### Problem statement:
Of the entries below, return only those lines from the line with "def operands (r" to the line with "def faultedBlock : State", exactly, both included.

Data extracted from a collection:
★ ★ ★ ★
-- ==== Sys2Proof/Machine/Operands.lean ====
section
/-! DEFINITION. How operands are read: sign extension, the packing of a frame, and the fields of a frame. -/

namespace Sys2Proof.Machine

/-- `sext_32`: the integer a 32-bit two's-complement word stands for (00_scope.md R7). -/
def sext32 (w : Word) : Int := w.toInt

/-- An unsigned register as an integer (R8). -/
def zext (w : Word) : Int := (w.toNat : Int)

/-- `twos_32`: an integer as a 32-bit word (R7). -/
def twos32 (i : Int) : Word := BitVec.ofInt 32 i

/-- The packing of the four frame bytes, B0 most significant (10_state.md R13; 20_memory.md R37). -/
def packFrame (b0 b1 b2 b3 : Byte) : Word := b0 ++ b1 ++ b2 ++ b3

/-- Byte `k` of a frame word, `k` from 0 to 3 (R13). -/
def frameByte (k : Fin 4) (w : Word) : Byte := w.extractLsb' (24 - 8 * k.val) 8

/-- `cmode(w)`: bit 31, bit 7 of byte 0 (40_frame_decoder.md R55). -/
def cmode (w : Word) : Bool := w.getLsbD 31

/-- `stale(w)`: bit 30, bit 6 of byte 0 (R55). -/
def stale (w : Word) : Bool := w.getLsbD 30

/-- `humRaw(w)`: bits 29:16 (R55). -/
def humRaw (w : Word) : BitVec 14 := w.extractLsb' 16 14

/-- `tempRaw(w)`: bits 15:2 (R55). -/
def tempRaw (w : Word) : BitVec 14 := w.extractLsb' 2 14

/-- A raw sample as an integer: unsigned (30_encoding.md R50). -/
def sample (r : BitVec 14) : Int := (r.toNat : Int)

end Sys2Proof.Machine
end

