-- ==== Sys2Proof/Tests/Slice0.lean ====
section
/-! SUPPORT. Small tests with values from 95_test_vectors.md and the worked examples of the rules, the smoke
test of WellFormed, and a witness for the hypotheses of every statement that has any. -/

namespace Sys2Proof.Tests

open Sys2Proof.Machine Sys2Proof.Safety

/-- The state after an outcome, if there is one. -/
def after : Host.Outcome State Fault Refusal → Option State
  | .next t => some t
  | .fault _ => none
  | .refused _ => none

/-- The refusal of an outcome, if there is one. -/
def refusalOf : Host.Outcome State Fault Refusal → Option Refusal
  | .next _ => none
  | .fault _ => none
  | .refused r => some r

/-- RESULT and the STATUS word after an outcome. -/
def seen (o : Host.Outcome State Fault Refusal) : Option (Word × Word) :=
  (after o).map fun t => (t.result, statusWord t)

/-- A block holding a Measurement, with a SCALE. -/
def measured (m sc : Word) : State := { State.reset with meas := m, mv := true, scale := sc }

/-- A block with the operands of SCALED. -/
def operands (r lo hi sc : Word) : State := { State.reset with raw := r, min := lo, max := hi, scale := sc }

/-- A block whose host issues one command word and nothing more. -/
def issuing (w : Word) (s : State) : State := { s with pending := [.transaction (.write 0x00 4 w)] }

/-- A block in the fault state, with cause 3 (95_test_vectors.md, P4). -/
def faultedBlock : State := { State.reset with min := 5, max := 5, faulted := true, fcause := 3 }

/-! ## Decoding: the words of 30_encoding.md R46, written out bit by bit -/

theorem test_decode_word : decode 0b00000000000000000000000000000001 = .ok .decode := by decide
theorem test_stale_word : decode 0b00000000000000000000000000000010 = .ok .stale := by decide
theorem test_humRaw_word : decode 0b00000000000000000000000000000011 = .ok .humRaw := by decide
theorem test_tempRaw_word : decode 0b00000000000000000000000000000100 = .ok .tempRaw := by decide
theorem test_scaled_word : decode 0b00000000000000000000000000000101 = .ok .scaled := by decide
theorem test_humScaled_word : decode 0b00000000000000000000000000000110 = .ok .humScaled := by decide
theorem test_tempScaled_word : decode 0b00000000000000000000000000000111 = .ok .tempScaled := by decide
theorem test_hum_word : decode 0b00000000000000000000000000001000 = .ok .hum := by decide
theorem test_temp_word : decode 0b00000000000000000000000000001001 = .ok .temp := by decide

/-- 95_test_vectors.md section 4: the words that are no command. -/
theorem test_illegal_words :
    decode 0x00000000 = .error .reservedOp ∧ decode 0x0000000A = .error .reservedOp ∧
    decode 0x0000000F = .error .reservedOp ∧ decode 0x00000010 = .error .reservedBits ∧
    decode 0x00000011 = .error .reservedBits ∧ decode 0x80000001 = .error .reservedBits ∧
    decode 0xFFFFFFFF = .error .reservedBits := by decide

theorem test_table_word : decodeTableWord 32 0x7 = some .tempScaled ∧ decodeTableWord 32 0xA = none ∧
    decodeTableWord 40 0x1 = none := by decide

/-! ## WellFormed refuses an ill-formed term of each check (30_encoding.md R53) -/

theorem test_wf_commands : Instr.wellFormed .decode = true ∧ HostLine.wellFormed (.mnemonic .temp) = true := by
  decide
theorem test_wf_read_only_register : HostLine.wellFormed (.wr .result 7) = false ∧
    HostLine.wellFormed (.wr .frame 7) = true := by decide
theorem test_wf_too_large : HostLine.wellFormed (.wr .frame (2 ^ 32)) = false ∧
    HostLine.wellFormed (.wr .frame (2 ^ 32 - 1)) = true := by decide
theorem test_wf_negative : HostLine.wellFormed (.wr .scale (-1)) = false ∧
    HostLine.wellFormed (.wr .min (-1)) = true := by decide
theorem test_wf_too_negative : HostLine.wellFormed (.wr .max (-2 ^ 31 - 1)) = false ∧
    HostLine.wellFormed (.wr .max (-2 ^ 31)) = true := by decide
theorem test_wf_command_value : HostLine.wellFormed (.cmd (-1)) = false ∧
    HostLine.wellFormed (.cmd (2 ^ 32)) = false ∧ HostLine.wellFormed (.cmd 0xFFFFFFFF) = true := by decide

/-! ## The commands, from 95_test_vectors.md sections 2 and 3 -/

/-- FRAME = 0xC0000000 is rejected, and an earlier Measurement stays (STATUS 0x5). -/
theorem test_decode_rejects : (after (exec .decode { measured 0x20008000 0 with frame := 0xC0000000 })).map
    (fun t => (t.meas, statusWord t)) = some (0x20008000, 0x00000005) := by decide

/-- A stale frame is accepted whole, unused bits included. -/
theorem test_decode_accepts : (after (exec .decode { measured 0x20008000 0 with frame := 0x7FFFFFFF })).map
    (fun t => (t.meas, statusWord t)) = some (0x7FFFFFFF, 0x00000004) := by decide

theorem test_stale_set : seen (exec .stale (measured 0x40000000 0)) = some (1, 0x00000004) := by decide
theorem test_stale_clear : seen (exec .stale (measured 0x20008000 0)) = some (0, 0x00000004) := by decide

theorem test_humRaw_no_flags : seen (exec .humRaw (measured 0x7FFFFFFF 0)) = some (16383, 0x00000004) := by decide
theorem test_humRaw_mixed : seen (exec .humRaw (measured 0x12345678 0)) = some (4660, 0x00000004) := by decide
★ ★ ★ ★
### Reply to the exercise:
def operands (r lo hi sc : Word) : State := { State.reset with raw := r, min := lo, max := hi, scale := sc }

/-- A block whose host issues one command word and nothing more. -/
def issuing (w : Word) (s : State) : State := { s with pending := [.transaction (.write 0x00 4 w)] }

/-- A block in the fault state, with cause 3 (95_test_vectors.md, P4). -/
def faultedBlock : State := { State.reset with min := 5, max := 5, faulted := true, fcause := 3 }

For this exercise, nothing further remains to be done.